• _Requirement_: Lines to restate from the data below: from the one containing "-- ==== Sys2Proof/Machine/RegMap.lean" to the one containing "register tables of", both included. Give them again exactly, and only them.

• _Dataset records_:
╭──

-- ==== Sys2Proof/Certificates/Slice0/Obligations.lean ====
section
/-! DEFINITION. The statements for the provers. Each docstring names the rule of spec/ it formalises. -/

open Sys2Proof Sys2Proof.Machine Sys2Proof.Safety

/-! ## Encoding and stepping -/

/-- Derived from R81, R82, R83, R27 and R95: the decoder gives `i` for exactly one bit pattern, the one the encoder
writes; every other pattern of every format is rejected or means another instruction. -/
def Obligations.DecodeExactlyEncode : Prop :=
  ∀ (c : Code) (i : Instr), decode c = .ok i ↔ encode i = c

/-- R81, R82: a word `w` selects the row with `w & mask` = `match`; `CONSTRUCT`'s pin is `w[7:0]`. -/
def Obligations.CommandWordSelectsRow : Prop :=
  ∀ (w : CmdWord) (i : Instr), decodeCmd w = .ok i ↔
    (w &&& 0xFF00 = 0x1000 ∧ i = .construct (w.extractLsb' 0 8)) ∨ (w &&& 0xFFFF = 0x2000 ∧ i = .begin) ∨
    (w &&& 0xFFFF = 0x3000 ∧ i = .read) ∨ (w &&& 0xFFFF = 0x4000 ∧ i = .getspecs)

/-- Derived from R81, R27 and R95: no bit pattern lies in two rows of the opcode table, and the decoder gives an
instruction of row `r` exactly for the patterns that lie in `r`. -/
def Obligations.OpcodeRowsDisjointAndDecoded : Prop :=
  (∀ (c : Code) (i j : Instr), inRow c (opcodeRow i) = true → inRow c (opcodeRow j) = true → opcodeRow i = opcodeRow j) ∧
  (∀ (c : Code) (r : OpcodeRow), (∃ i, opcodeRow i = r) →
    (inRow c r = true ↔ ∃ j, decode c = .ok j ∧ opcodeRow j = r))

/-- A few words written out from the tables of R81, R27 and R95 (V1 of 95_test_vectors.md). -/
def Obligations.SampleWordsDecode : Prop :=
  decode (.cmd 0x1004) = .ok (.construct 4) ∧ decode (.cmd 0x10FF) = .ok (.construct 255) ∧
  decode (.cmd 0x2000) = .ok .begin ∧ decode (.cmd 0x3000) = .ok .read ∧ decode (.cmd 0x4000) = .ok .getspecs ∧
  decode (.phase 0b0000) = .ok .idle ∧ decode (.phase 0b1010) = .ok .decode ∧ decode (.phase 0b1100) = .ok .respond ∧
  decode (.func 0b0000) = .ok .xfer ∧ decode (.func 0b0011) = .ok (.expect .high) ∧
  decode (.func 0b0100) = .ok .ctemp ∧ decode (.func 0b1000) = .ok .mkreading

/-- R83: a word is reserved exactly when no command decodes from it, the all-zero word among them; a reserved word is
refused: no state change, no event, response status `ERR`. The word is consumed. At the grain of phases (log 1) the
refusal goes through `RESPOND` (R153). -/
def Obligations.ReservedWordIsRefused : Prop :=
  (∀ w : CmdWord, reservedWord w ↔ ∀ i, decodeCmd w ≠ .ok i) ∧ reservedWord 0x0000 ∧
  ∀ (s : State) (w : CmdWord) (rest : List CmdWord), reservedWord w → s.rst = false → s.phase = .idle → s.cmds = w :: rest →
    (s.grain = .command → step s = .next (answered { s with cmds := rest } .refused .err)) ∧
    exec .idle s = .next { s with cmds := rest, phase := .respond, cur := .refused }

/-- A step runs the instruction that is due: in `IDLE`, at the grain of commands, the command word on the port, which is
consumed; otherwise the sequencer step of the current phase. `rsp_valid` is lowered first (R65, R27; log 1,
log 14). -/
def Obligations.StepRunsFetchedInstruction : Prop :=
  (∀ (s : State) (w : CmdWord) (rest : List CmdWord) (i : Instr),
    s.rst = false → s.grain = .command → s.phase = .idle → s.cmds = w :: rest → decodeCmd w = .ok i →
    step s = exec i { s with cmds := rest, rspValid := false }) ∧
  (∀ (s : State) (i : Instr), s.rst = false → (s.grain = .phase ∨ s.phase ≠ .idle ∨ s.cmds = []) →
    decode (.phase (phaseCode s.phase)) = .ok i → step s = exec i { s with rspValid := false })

╰──
╭──

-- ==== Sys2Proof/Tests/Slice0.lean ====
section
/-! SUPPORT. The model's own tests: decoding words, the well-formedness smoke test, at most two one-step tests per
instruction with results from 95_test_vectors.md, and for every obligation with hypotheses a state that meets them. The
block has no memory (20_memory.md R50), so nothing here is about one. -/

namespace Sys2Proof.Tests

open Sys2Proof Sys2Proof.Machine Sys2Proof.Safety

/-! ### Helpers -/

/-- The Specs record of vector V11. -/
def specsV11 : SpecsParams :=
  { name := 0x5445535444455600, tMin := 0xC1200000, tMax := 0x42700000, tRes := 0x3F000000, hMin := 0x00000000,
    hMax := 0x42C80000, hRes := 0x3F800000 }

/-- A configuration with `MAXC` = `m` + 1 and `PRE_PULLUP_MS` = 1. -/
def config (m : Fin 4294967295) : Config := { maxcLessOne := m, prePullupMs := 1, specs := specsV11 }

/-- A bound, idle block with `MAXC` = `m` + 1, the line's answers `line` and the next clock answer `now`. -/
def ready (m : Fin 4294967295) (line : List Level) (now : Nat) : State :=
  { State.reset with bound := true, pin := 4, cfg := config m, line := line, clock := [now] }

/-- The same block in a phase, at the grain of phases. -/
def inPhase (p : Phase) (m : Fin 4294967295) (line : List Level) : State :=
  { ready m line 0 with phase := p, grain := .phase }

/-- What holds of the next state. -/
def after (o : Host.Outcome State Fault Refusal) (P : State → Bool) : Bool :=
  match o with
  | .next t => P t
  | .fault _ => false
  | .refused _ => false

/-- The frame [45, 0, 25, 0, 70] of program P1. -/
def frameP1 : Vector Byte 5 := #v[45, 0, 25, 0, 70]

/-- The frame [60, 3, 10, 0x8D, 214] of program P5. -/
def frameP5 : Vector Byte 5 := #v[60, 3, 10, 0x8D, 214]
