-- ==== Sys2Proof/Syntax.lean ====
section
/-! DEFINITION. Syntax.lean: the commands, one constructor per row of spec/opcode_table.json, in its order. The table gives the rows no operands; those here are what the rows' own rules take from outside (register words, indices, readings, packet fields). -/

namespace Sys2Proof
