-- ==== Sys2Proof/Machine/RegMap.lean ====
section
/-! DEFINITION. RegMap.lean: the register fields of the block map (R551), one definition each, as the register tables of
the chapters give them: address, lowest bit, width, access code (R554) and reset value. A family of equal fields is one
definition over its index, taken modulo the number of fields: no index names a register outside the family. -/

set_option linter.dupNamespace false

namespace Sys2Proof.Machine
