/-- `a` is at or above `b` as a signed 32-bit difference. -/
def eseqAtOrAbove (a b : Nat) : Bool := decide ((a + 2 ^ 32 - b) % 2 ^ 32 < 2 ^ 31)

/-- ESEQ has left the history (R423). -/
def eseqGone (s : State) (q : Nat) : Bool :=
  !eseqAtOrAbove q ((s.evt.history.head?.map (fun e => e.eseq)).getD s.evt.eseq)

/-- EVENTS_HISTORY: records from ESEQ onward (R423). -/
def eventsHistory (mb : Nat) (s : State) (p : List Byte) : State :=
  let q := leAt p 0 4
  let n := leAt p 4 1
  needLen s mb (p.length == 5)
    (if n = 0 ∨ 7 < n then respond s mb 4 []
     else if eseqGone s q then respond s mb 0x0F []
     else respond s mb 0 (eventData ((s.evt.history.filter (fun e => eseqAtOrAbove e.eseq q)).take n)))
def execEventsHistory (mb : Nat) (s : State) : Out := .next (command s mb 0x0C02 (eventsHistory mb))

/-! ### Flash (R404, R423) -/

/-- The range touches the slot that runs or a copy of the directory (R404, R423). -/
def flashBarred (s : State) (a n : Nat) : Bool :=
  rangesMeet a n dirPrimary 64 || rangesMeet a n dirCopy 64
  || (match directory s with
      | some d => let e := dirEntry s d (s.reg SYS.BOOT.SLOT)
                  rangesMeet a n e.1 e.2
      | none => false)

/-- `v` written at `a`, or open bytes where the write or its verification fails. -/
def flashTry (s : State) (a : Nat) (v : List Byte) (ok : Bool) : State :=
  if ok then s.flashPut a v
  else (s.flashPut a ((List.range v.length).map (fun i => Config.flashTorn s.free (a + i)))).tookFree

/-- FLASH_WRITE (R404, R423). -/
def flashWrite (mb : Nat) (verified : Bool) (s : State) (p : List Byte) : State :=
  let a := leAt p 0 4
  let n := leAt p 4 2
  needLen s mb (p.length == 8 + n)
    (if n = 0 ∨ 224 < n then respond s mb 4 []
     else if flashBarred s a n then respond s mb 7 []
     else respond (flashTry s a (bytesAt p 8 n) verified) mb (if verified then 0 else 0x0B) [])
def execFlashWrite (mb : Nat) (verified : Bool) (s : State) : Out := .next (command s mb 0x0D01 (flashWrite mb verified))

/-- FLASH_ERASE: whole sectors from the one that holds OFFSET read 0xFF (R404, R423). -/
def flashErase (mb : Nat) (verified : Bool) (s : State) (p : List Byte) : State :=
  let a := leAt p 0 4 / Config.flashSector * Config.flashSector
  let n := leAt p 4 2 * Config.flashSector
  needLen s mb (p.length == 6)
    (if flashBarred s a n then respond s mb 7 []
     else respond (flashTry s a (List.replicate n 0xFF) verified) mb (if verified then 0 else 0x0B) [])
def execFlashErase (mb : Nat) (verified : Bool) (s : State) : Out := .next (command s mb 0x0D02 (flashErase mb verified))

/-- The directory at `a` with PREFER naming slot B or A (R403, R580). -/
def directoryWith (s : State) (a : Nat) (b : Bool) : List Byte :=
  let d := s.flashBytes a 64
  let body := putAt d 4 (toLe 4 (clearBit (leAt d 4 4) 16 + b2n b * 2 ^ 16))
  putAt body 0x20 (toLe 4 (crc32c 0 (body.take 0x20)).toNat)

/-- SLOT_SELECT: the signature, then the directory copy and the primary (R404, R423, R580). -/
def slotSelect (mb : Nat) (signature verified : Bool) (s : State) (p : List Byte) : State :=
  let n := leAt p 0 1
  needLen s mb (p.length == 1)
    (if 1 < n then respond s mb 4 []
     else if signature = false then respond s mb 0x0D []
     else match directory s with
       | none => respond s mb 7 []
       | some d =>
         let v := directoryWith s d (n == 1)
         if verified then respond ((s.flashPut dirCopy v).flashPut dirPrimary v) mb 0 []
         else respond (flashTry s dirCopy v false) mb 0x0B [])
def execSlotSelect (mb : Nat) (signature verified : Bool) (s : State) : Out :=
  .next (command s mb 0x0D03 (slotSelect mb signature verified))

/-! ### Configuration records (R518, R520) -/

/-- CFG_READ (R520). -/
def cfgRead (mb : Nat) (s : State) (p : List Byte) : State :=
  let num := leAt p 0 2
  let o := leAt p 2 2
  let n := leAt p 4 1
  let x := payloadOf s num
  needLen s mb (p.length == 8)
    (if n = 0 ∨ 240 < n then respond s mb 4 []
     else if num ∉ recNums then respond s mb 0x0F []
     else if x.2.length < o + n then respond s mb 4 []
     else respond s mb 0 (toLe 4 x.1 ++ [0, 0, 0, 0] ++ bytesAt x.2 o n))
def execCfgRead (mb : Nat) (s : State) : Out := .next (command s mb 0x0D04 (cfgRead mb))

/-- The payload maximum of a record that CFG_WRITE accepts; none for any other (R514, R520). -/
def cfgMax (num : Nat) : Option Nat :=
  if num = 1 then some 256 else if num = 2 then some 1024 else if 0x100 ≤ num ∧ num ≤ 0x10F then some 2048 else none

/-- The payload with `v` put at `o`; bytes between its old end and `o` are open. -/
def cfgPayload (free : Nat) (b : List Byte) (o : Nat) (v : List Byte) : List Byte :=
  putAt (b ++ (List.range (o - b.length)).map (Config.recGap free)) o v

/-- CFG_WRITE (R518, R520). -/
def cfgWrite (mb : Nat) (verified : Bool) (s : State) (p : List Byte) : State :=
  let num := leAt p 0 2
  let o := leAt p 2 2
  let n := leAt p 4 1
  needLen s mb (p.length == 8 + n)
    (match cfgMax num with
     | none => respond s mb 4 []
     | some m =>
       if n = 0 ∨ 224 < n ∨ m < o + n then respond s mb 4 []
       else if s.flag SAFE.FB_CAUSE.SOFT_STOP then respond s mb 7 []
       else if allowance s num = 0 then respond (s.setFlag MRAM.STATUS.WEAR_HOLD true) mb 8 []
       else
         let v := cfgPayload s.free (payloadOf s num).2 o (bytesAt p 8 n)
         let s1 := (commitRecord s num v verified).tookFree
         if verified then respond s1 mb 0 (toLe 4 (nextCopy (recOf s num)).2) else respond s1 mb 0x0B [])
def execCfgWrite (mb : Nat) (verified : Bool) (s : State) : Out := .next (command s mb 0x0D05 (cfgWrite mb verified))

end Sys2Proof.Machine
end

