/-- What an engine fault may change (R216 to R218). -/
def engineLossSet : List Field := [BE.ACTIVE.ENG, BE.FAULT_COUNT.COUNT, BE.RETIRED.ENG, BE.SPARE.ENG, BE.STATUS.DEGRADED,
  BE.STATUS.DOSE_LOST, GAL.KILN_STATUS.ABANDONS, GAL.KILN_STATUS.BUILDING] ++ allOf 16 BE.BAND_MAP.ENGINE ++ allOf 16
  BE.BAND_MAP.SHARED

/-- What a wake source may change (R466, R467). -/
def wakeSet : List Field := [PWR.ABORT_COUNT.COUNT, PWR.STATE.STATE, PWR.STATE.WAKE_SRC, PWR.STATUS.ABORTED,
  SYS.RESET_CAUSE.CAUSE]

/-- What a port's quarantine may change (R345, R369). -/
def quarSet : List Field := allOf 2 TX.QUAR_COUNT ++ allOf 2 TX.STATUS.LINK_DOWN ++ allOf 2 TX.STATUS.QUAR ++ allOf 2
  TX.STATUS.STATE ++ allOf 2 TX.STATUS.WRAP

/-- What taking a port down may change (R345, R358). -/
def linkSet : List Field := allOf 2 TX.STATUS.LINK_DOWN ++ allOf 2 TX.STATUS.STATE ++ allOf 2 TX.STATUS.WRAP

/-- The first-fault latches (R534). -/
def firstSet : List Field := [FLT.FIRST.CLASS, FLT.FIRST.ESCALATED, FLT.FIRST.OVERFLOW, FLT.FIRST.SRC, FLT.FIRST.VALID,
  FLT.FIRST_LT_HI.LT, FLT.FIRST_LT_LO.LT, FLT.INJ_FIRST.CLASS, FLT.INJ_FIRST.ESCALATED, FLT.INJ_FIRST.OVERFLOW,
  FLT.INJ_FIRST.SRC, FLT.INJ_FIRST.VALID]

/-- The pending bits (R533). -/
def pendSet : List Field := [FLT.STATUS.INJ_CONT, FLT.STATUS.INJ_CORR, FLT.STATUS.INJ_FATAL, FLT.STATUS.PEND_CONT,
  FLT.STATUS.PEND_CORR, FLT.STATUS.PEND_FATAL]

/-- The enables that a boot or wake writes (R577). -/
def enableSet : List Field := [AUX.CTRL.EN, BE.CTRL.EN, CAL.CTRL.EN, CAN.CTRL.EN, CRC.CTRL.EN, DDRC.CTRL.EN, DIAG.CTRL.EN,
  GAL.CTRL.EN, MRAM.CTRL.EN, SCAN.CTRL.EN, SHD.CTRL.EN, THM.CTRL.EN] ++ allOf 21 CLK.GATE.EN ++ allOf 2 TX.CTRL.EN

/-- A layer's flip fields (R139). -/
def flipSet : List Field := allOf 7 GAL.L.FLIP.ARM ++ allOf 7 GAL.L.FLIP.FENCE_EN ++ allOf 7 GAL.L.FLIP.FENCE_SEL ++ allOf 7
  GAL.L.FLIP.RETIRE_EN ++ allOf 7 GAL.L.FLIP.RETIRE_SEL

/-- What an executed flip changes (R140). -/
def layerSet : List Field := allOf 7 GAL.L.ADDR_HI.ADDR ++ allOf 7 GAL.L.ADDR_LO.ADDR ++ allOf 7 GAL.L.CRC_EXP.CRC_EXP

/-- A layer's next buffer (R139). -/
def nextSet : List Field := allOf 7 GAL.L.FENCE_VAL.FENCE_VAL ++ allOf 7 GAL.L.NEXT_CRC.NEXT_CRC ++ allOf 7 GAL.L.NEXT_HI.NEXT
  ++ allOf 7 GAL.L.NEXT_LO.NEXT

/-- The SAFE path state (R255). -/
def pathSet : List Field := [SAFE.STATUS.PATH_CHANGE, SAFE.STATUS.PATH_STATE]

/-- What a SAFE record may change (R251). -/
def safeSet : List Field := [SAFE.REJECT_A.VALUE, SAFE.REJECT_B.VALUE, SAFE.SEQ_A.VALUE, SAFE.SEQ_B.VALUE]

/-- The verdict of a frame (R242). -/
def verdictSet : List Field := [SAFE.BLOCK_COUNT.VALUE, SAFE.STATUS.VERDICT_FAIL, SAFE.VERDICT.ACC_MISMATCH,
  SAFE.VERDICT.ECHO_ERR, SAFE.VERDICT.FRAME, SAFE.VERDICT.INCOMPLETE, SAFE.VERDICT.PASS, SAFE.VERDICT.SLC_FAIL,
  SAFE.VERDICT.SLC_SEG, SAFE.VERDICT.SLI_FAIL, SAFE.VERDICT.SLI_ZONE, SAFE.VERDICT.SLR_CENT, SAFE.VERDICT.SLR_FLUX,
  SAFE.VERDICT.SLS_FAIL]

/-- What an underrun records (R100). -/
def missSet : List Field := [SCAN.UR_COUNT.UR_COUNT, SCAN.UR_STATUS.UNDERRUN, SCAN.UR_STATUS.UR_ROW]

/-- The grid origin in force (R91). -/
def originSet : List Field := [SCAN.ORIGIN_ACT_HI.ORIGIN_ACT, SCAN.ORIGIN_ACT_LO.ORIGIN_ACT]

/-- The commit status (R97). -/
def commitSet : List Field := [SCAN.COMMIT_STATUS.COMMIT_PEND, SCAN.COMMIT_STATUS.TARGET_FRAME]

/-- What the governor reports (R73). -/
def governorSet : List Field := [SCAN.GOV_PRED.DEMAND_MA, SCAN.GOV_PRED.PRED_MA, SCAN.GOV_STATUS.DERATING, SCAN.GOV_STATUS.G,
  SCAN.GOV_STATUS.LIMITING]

╰──
╭──

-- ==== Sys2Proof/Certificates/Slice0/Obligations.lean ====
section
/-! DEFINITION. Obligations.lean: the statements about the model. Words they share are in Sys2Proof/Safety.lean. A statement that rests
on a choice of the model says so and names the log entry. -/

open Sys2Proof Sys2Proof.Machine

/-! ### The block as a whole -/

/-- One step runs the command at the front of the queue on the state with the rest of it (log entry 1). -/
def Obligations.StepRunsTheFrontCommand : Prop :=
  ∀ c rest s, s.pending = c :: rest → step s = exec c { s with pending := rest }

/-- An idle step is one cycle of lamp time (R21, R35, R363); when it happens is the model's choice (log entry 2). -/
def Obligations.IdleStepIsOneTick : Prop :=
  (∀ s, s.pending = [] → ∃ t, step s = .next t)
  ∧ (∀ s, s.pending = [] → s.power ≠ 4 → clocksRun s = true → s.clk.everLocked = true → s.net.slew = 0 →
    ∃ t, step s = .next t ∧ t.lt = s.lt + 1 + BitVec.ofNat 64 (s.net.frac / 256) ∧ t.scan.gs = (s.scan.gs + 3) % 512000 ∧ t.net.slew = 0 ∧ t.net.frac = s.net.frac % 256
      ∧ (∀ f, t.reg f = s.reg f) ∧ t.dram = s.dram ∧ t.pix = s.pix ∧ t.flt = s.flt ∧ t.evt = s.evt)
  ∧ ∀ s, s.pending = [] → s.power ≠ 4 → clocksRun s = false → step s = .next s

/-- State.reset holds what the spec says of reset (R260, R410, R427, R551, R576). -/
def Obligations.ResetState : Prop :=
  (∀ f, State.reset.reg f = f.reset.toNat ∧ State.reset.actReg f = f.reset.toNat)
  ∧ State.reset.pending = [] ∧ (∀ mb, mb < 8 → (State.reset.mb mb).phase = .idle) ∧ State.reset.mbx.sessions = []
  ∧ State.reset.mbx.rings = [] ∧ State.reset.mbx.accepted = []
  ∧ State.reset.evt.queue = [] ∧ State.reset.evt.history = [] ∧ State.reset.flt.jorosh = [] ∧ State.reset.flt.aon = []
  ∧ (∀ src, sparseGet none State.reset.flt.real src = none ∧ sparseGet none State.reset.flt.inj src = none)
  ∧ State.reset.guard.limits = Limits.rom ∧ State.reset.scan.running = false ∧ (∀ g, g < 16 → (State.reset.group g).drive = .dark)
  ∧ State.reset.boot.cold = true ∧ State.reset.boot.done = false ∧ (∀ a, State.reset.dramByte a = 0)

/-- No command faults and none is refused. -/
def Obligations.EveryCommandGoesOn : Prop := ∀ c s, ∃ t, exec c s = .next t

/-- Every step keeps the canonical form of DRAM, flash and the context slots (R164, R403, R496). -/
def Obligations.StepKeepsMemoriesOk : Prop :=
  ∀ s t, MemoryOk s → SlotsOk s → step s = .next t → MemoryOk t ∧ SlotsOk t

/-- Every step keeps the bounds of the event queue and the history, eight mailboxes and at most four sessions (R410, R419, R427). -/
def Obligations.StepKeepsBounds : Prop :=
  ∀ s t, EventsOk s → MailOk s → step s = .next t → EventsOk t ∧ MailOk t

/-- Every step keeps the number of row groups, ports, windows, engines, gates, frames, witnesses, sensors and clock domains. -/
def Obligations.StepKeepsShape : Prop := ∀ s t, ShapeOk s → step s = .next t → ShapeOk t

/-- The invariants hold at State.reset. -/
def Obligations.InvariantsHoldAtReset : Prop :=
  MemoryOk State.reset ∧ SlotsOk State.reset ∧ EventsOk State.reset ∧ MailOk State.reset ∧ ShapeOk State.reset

╰──

• _Your solution_:
-- ==== Sys2Proof/Machine/RegMap.lean ====
section
/-! DEFINITION. RegMap.lean: the register fields of the block map (R551), one definition each, as the register tables of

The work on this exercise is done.